**EXERCISE DIRECTIONS:**
From the records below, set down exactly the lines starting with the line that contains "namespace Sys2Proof.Machine" and going on through the line that contains "s.silicon := rfl". Nothing else is wanted.

**GIVEN ENTRIES:**
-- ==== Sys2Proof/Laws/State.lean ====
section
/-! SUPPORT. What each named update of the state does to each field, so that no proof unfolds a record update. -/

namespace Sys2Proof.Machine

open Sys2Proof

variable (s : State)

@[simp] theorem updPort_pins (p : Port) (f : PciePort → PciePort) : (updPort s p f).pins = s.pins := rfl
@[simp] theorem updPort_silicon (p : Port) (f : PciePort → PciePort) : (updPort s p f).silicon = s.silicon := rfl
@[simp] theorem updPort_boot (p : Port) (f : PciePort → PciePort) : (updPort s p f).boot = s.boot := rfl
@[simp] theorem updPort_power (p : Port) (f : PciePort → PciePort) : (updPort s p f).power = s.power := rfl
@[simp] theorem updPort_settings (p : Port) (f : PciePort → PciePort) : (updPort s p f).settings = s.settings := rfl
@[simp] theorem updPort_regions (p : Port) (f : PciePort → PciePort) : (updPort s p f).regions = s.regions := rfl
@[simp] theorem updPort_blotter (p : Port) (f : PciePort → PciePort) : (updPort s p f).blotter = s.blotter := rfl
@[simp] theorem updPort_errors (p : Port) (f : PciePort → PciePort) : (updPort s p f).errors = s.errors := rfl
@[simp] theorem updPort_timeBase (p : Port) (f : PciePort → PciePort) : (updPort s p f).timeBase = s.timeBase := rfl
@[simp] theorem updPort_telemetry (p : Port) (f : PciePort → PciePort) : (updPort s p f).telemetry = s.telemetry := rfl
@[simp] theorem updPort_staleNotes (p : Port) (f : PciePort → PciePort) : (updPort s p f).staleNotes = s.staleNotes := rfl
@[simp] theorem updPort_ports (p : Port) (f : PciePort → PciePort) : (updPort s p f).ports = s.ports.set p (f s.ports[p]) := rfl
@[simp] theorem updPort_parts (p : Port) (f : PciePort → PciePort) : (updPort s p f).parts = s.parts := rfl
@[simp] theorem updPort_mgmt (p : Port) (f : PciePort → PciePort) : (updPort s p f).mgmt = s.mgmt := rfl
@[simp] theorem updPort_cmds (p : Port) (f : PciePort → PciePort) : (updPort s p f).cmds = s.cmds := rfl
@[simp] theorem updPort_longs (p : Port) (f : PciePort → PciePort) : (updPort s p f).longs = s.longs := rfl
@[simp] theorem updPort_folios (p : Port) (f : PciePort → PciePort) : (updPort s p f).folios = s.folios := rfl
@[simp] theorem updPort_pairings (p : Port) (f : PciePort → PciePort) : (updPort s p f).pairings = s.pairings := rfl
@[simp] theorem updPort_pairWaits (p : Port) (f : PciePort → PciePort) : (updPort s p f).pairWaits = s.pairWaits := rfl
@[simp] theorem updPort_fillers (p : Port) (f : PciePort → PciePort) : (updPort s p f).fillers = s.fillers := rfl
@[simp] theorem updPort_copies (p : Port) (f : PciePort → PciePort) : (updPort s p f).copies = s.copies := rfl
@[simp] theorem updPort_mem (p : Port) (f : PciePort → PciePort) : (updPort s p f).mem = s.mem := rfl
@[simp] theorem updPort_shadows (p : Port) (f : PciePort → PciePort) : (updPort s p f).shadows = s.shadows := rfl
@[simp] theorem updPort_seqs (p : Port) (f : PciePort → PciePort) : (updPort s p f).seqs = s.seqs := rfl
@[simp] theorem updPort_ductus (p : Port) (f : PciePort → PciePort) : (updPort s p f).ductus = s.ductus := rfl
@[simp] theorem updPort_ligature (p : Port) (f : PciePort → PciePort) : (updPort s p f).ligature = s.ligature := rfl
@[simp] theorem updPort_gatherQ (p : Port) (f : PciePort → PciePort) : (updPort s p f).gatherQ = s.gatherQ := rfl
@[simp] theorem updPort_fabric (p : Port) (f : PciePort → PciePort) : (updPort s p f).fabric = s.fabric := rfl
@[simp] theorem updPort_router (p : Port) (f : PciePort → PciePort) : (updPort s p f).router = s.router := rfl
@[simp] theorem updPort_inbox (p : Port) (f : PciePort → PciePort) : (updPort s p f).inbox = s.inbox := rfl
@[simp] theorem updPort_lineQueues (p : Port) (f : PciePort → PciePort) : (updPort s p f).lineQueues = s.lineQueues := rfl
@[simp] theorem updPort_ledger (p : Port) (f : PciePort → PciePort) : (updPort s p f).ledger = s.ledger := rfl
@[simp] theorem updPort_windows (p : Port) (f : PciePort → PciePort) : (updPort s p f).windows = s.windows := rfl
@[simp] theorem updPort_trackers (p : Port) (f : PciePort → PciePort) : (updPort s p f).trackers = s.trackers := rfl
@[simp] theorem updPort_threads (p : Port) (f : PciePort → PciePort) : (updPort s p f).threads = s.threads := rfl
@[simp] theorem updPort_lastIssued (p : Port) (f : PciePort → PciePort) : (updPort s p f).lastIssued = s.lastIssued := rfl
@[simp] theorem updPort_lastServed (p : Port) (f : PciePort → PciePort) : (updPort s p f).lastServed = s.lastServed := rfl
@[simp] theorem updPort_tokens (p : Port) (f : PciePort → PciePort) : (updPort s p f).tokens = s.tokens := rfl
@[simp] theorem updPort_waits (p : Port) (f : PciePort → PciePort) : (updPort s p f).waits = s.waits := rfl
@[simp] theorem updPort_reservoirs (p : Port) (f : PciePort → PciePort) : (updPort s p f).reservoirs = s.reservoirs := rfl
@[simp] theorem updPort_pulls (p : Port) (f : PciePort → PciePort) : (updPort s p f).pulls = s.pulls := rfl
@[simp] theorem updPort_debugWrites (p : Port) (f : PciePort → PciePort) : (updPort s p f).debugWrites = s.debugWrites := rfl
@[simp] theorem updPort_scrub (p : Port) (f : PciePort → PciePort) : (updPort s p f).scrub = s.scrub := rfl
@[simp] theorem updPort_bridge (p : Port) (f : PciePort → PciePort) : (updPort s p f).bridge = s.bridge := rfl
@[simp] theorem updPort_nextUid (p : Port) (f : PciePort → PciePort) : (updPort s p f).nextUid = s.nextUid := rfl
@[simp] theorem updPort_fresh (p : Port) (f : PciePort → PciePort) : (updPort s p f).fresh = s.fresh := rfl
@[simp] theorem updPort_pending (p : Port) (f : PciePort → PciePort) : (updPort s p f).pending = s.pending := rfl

**SOLUTION BELOW:**
namespace Sys2Proof.Machine

open Sys2Proof

variable (s : State)

@[simp] theorem updPort_pins (p : Port) (f : PciePort → PciePort) : (updPort s p f).pins = s.pins := rfl
@[simp] theorem updPort_silicon (p : Port) (f : PciePort → PciePort) : (updPort s p f).silicon = s.silicon := rfl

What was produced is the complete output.